The number of awards handed out this year was the highest ever, and organizers said that on average, the age of participants had decreased.
The Council of Indigenous Peoples decided the award should be reinstated this year, after it was abolished several years ago.
Award winners from all walks of life and from every corner of Taiwan attended the ceremony, which was hosted by Council of Indigenous Peoples Minister Sun Ta-chuan (孫大川).
Sun, who has a literary -background and has published books on Aboriginal culture, said Aboriginal literature has developed over the past two or three decades.
Sun said he hoped Aborigines would be able to create a new culture and open up a new dialogue with modern society with the help of the pen.
Sun also said that because Aboriginal literature has taken on its own form, it is not only being published, but it has become a field of academic study.

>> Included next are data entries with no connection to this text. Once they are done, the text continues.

-- ==== Sys2Proof/Machine/Control.lean ====
section
/-! DEFINITION. The meanings of the control words of class 0: transfers (R43–R48), fibres and teams (R49–R51), arrival
(R52, R59, R61), regions (R53–R56), predicates (R57, R58), waits (R62, R63), guard slots (R64, R65), issue, system calls
and breakpoints (R66–R69), and tags (R70, R71). -/
namespace Sys2Proof.Machine

/-- NOP (R66). -/
def execNop (w : RW) (s : State) : Host.Outcome State Fault Refusal :=
  runWord (.r 0x00 w) (fun s _ _ t => { s := s, t := t }) s

/-! ### Transfers -/

/-- The immediate target of a transfer word (R43). -/
def immTarget (iss : Iss) (imm : BitVec 32) : Int := (iss.pc : Int) + sext imm.toNat 32 * 8

/-- Every fibre of a mask transfers to one target. -/
def allTo (m : BitVec 32) (tgt : Int) : List (Nat × Int) := (lanesOf m).map (fun i => (i, tgt))

/-- BRA (R45). -/
def execBra (w : IW) (s : State) : Host.Outcome State Fault Refusal :=
  runWord (.i 0x01 w) (fun s iss _ t => transfer s iss t (allTo iss.act (immTarget iss w.imm))) s

/-- Whether the guard is equal across the candidates of BRU. -/
def guardUniform (iss : Iss) : Bool := iss.act == 0 || iss.act == iss.lanes

/-- BRU with an immediate target (R46). -/
def execBru (w : IW) (s : State) : Host.Outcome State Fault Refusal :=
  runWord (.i 0x02 w) (fun s iss _ t =>
    if guardUniform iss then transfer s iss t (allTo iss.act (immTarget iss w.imm))
    else resTrap s t iss.lanes cUNIFORM) s

/-- BRU with a register target (R43, R46). -/
def execBruR (w : IW) (s : State) : Host.Outcome State Fault Refusal :=
  runWord (.i 0x02 w) (fun s iss v t =>
    let va := w.va.toNat
    if !formatsOk v [va] numFmts.contains then
      { s := s, t := t, traps := trapAll iss.act { cause := cFORMAT } ++ strays iss (.i 0x02 w) }
    else if !guardUniform iss || !equalOver iss.act (v.reg va).lane then resTrap s t iss.lanes cUNIFORM
    else transfer s iss t (allTo iss.act ((v.reg va).lane (lowest iss.act)).toNat)) s

/-- An indirect transfer of the active fibres through VA (R43). -/
def indirect (w : RW) (s : State) (iss : Iss) (v t : Team) : Res :=
  let va := w.va.toNat
  if !formatsOk v [va] numFmts.contains then formatTrap s iss t
  else transfer s iss t ((lanesOf iss.act).map (fun i => (i, (((v.reg va).lane i).toNat : Int))))

/-- JMPI (R43). -/
def execJmpi (w : RW) (s : State) : Host.Outcome State Fault Refusal := runWord (.r 0x03 w) (indirect w) s

/-- RET (R47). -/
def execRet (w : RW) (s : State) : Host.Outcome State Fault Refusal := runWord (.r 0x05 w) (indirect w) s

/-- The fibres of a result that do not trap. -/
def passing (iss : Iss) (r : Res) : Iss :=
  { iss with act := maskOf (fun i => iss.act.getLsbD i && !r.traps.any (fun x => x.1 == i)) }

/-- CALL (R47). VD is written for the fibres that pass R14 only (DEDUCED, log 80). -/
def execCall (w : IW) (s : State) : Host.Outcome State Fault Refusal :=
  runWord (.i 0x04 w) (fun s iss _ t =>
    let r := transfer s iss t (allTo iss.act (immTarget iss w.imm))
    { r with t := writeReg (passing iss r) t w.vd.toNat 8 0 .general (fun _ => BitVec.ofNat 64 (iss.pc + 8)) }) s

/-- LOOP (R48). The counter of a fibre whose target fails R14 keeps its value, so that its replay counts once (DEDUCED, log
80). -/
def execLoop (w : IW) (s : State) : Host.Outcome State Fault Refusal :=
  runWord (.i 0x06 w) (fun s iss v t =>
    let va := w.va.toNat
    let c (i : Nat) : Word := (v.reg va).lane i
    if !formatsOk v [va] [8, 7].contains then formatTrap s iss t
    else
      let go := (lanesOf iss.act).filter (fun i => (c i).toNat > 1)
      let r := transfer s iss t (go.map (fun i => (i, immTarget iss w.imm)))
      if (lanesOf iss.act).all (fun i => c i == 0) then r
      else
        let fmt := if (v.reg va).isDead then 8 else (v.reg va).fmt
        let want : Want := if (v.reg va).isUniform then .uniform else .general
        let count (i : Nat) : Word := if c i = 0 then 0 else c i - 1
        { r with t := writeReg (passing iss r) t va fmt 0 want count }) s

/-! ### Fibres and teams -/

/-- FORK's fibres started (R49): after the writes in flight to their slots have been delivered. The new fibres are ready in
the clk after VD is written. -/
def forkTo (w : IW) (s : State) (iss : Iss) (t : Team) (tgt : Nat) (m : BitVec 32) : Res :=
  let clk := (inFlight iss.clk t.pend).foldl (fun a p => if p.wrote &&& m != 0 && p.ready < never then max a p.ready else a) iss.clk
  let t := t.modLanes m (fun _ _ => { freeLane with live := true, pc := tgt, hpc := tgt, earliest := clk + 1 })
  { s := { s with now := max s.now clk },
    t := writeReg iss t w.vd.toNat 8 0 .general (fun _ => BitVec.ofNat 64 m.toNat) }

/-- FORK (R49). A target that fails R14 is recorded as a transfer word's is: lane codes, merged by slot and PC (DEDUCED, log
80). -/
def execFork (w : IW) (s : State) : Host.Outcome State Fault Refusal :=
  runWord (.i 0x07 w) (fun s iss v t =>
    let va := w.va.toNat
    let x (i : Nat) : Word := (v.reg va).lane i
    if iss.act = 0 then { s := s, t := t }
    else if !formatsOk v [va] numFmts.contains then formatTrap s iss t
    else if !equalOver iss.act x then uniformTrap s iss t
    else
      let tgt : Int := (x (lowest iss.act)).toNat
      let code := targetCode s iss.core t.asid t.code tgt
      if code ≠ 0 then { s := s, t := t, traps := trapAll iss.act (transferTrap t.asid t.code code tgt) }
      else
        let m := forkLanes t w.imm
        forkTo w s iss t tgt.toNat m) s

/-- The team after its last fibre has ended, or unchanged (R50). -/
def endIfEmpty (iss : Iss) (r : Res) : Res :=
  match iss.agent with
  | .team core slot =>
    if r.t.liveMask = 0 then { r with s := endEffects r.s core slot r.t.uid, t := r.t.finish r.s.now } else r
  | .ctx _ _ => r

/-- FEND (R50). -/
def execFend (w : RW) (s : State) : Host.Outcome State Fault Refusal :=
  andArrive s (runWord (.r 0x08 w) (fun s iss _ t =>
    endIfEmpty iss { s := s, t := t.modLanes iss.act (fun _ _ => freeLane) }) s)

/-- EXIT (R51). -/
def execExit (w : RW) (s : State) : Host.Outcome State Fault Refusal :=
  andArrive s (runWord (.r 0x09 w) (fun s iss _ t =>
    if iss.act = 0 then { s := s, t := t }
    else endIfEmpty iss { s := s, t := t.modLanes t.liveMask (fun _ _ => freeLane) }) s)

/-! ### Regions -/

/-- The launch of a team has the graft flag (R56, Table 21.1). -/
def graftFlagged (s : State) (lseq : Nat) : Bool :=
  bits (recGet s lseq 144 8) 47 0 == lseq && bit (recGet s lseq 4 1) 0

/-- A region opens, closing the one before it (R53, R54, R56). -/
def execRegionOpen (w : IW) (s : State) (iss : Iss) (v t : Team) : Res :=
  let va := w.va.toNat
  if !holdsRunning iss t || !equalOver iss.lanes (v.reg va).lane then resTrap s t iss.lanes cUNIFORM
  else
    let role := if graftFlagged s t.lseq then fieldOf w.md 1 0 else 0
    let (id, s) := s.fresh
    let reg : Region :=
      { id := id, at_ := iss.pc, entered := iss.final, role := role, pc := nextHeader s iss, livein := (v.reg va).lane (lowest iss.lanes), ctr := w.vd.toNat,
        slot := fieldOf w.imm 7 0 }
    { s := s, t := { t with region := some reg } }

/-- REGION with role 0 (R53). -/
def execRegion (w : IW) (s : State) : Host.Outcome State Fault Refusal := runWord (.i 0x0A w) (execRegionOpen w) s
/-- REGION with role 1 (R56). -/
def execRegionProd (w : IW) (s : State) : Host.Outcome State Fault Refusal := runWord (.i 0x0A w) (execRegionOpen w) s
/-- REGION with role 2 (R56). -/
def execRegionCons (w : IW) (s : State) : Host.Outcome State Fault Refusal := runWord (.i 0x0A w) (execRegionOpen w) s
/-- `region.end` (R54). -/
def execRegionEnd (w : IW) (s : State) : Host.Outcome State Fault Refusal :=
  runWord (.i 0x0A w) (fun s _ _ t => { s := s, t := { t with region := none } }) s

/-! ### Predicates -/

/-- A predicate field of format R. -/
def predField (x : BitVec 8) : Nat := fieldOf x 3 0

/-- `vote.any` (R57). -/
def execVoteAny (w : RW) (s : State) : Host.Outcome State Fault Refusal :=
  runWord (.r 0x0B w) (fun s iss v t =>
    let any := (lanesOf iss.act).any (fun i => v.pred i (predField w.va))
    { s := s, t := writePred t iss.act (predField w.vd) (fun _ => any) }) s

/-- `vote.all` (R57). -/
def execVoteAll (w : RW) (s : State) : Host.Outcome State Fault Refusal :=
  runWord (.r 0x0B w) (fun s iss v t =>
    let all := (lanesOf iss.act).all (fun i => v.pred i (predField w.va))
    { s := s, t := writePred t iss.act (predField w.vd) (fun _ => all) }) s

/-- `vote.uni` (R57). -/
def execVoteUni (w : RW) (s : State) : Host.Outcome State Fault Refusal :=
  runWord (.r 0x0B w) (fun s iss v t =>
    let uni := equalOver iss.act (v.reg w.va.toNat).lane
    { s := s, t := writePred t iss.act (predField w.vd) (fun _ => uni) }) s

/-- `vote.ballot` (R57). -/
def execVoteBallot (w : RW) (s : State) : Host.Outcome State Fault Refusal :=
  runWord (.r 0x0B w) (fun s iss v t =>
    let m := maskOf (fun i => iss.act.getLsbD i && v.pred i (predField w.va))
    { s := s, t := writeReg iss t w.vd.toNat 8 0 .general (fun _ => BitVec.ofNat 64 m.toNat) }) s

/-- PLOP (R58). -/
def execPlop (w : RW) (s : State) : Host.Outcome State Fault Refusal :=
  runWord (.r 0x0C w) (fun s iss v t =>
    { s := s, t := writePred t iss.act (predField w.vd) (fun i =>
        plopBit (fieldOf w.md 3 0) (v.pred i (predField w.va)) (v.pred i (predField w.vb))) }) s

/-! ### Arrival -/

/-- SIGN (R52, R59). -/
def execSign (w : EW) (s : State) : Host.Outcome State Fault Refusal :=
  andArrive s (runWord (.e 0x0D w) (fun s iss _ t => { s := s, t := t, wait := some (.arrive iss.bits []) }) s)

/-- A path issues BAR: with an active fibre every fibre of the path waits for the team's arrival (R52, R61). -/
def barBody (s : State) (iss : Iss) (t : Team) : Res :=
  if iss.act = 0 then { s := s, t := t } else { s := s, t := t, wait := some (.arrive iss.bits []) }

/-- `bar.sync` (R61). -/
def execBarSync (w : IW) (s : State) : Host.Outcome State Fault Refusal :=
  andArrive s (runWord (.i 0x0E w) (fun s iss _ t => barBody s iss t) s)

/-- `bar.arrive` (R61). -/
def execBarArrive (w : IW) (s : State) : Host.Outcome State Fault Refusal :=
  andArrive s (runWord (.i 0x0E w) (fun s iss _ t => barBody s iss t) s)

/-! ### Waits -/

/-- WAITC (R62). -/
def execWaitc (w : IW) (s : State) : Host.Outcome State Fault Refusal :=
  runWord (.i 0x0F w) (fun s iss _ t =>
    let c := fieldOf w.imm 2 0
    let n := fieldOf w.imm 8 3
    if iss.act = 0 ∨ ecOf (s.core iss.core) (issuerOf iss.agent) t.uid c ≤ n then { s := s, t := t }
    else { s := s, t := t, wait := some (.waitc c n) }) s

/-- One read of CTRWAIT for one fibre (R63): the state, and whether the condition holds or why the fibre traps. -/
def ctrRead (s : State) (iss : Iss) (v : Team) (w : MW) (i : Nat) : State × Except Trap Bool :=
  let n := if w.width = 2 then 4 else 8
  let r := v.reg w.va.toNat
  let (q, chk) := mCheck s iss v w (r.lane i) r.fmt n n (mDisp w) 1 [0] 0
  match chk with
  | .error (c, a) => (s, .error { cause := c, addr := some a })
  | .ok (tgt, e) =>
    let s := noteAccess s q e
    let scope := w.scope.toNat
    let m : Mode := { core := iss.core, agent := iss.agent, strong := true, order := w.order.toNat, scope := scope,
                      cls := evClass 0 e, nt := false }
    match readTgt s { m with order := 0 } tgt n with
    | (s, none) => (s, .error (memErr q e))
    | (s, some bs) =>
      let hit := ctrTest w.evp.toNat (8 * n) (ofLe bs) (((v.reg w.vd.toNat).lane i).toNat % 2 ^ (8 * n))
      (if hit then afterAccess s m else s, .ok hit)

The Aboriginal Literary Prize included 23 awards in four categories: novels, short stories, new poetry and reportage.
The number of entries was the highest ever and Aborigines from 11 tribes participated.
Most entries were submitted by writers under the age of 30 and for more than half of the winners, it was the first award they had won.
The youngest award winner was 21, while the oldest top award winner was 65-year-old Auvini Kadresengan — who is also known by his Chinese name, Chiu Chin-shih (邱金士) — who won the top award in the novel category.
“Aborigines do not swim in a sea of letters,” and everyone has to try to find their way on their own, Kadresengan said.
Kadresengan said he would continue to move forward and he expressed a hope that more Aboriginal youth would take up -writing, because he felt that “the minds of children living in the mountains will enable them to write a different kind of literature.”
The award for the best novel went to Rukai writer, Auvini Kadresengan, for A Whirlpool of Past Lives (渦流中的宿命).
The best short story award was presented to Paiwan writer, Muyai (Li Ying-chen), for My GrandMother and I (外祖母與我).
The new poetry category was topped by Song of the Food Area (菜區之歌), penned by Atayal writer, Li Yung-sung (李永松).
No first or second place prize was awarded in the reportage category.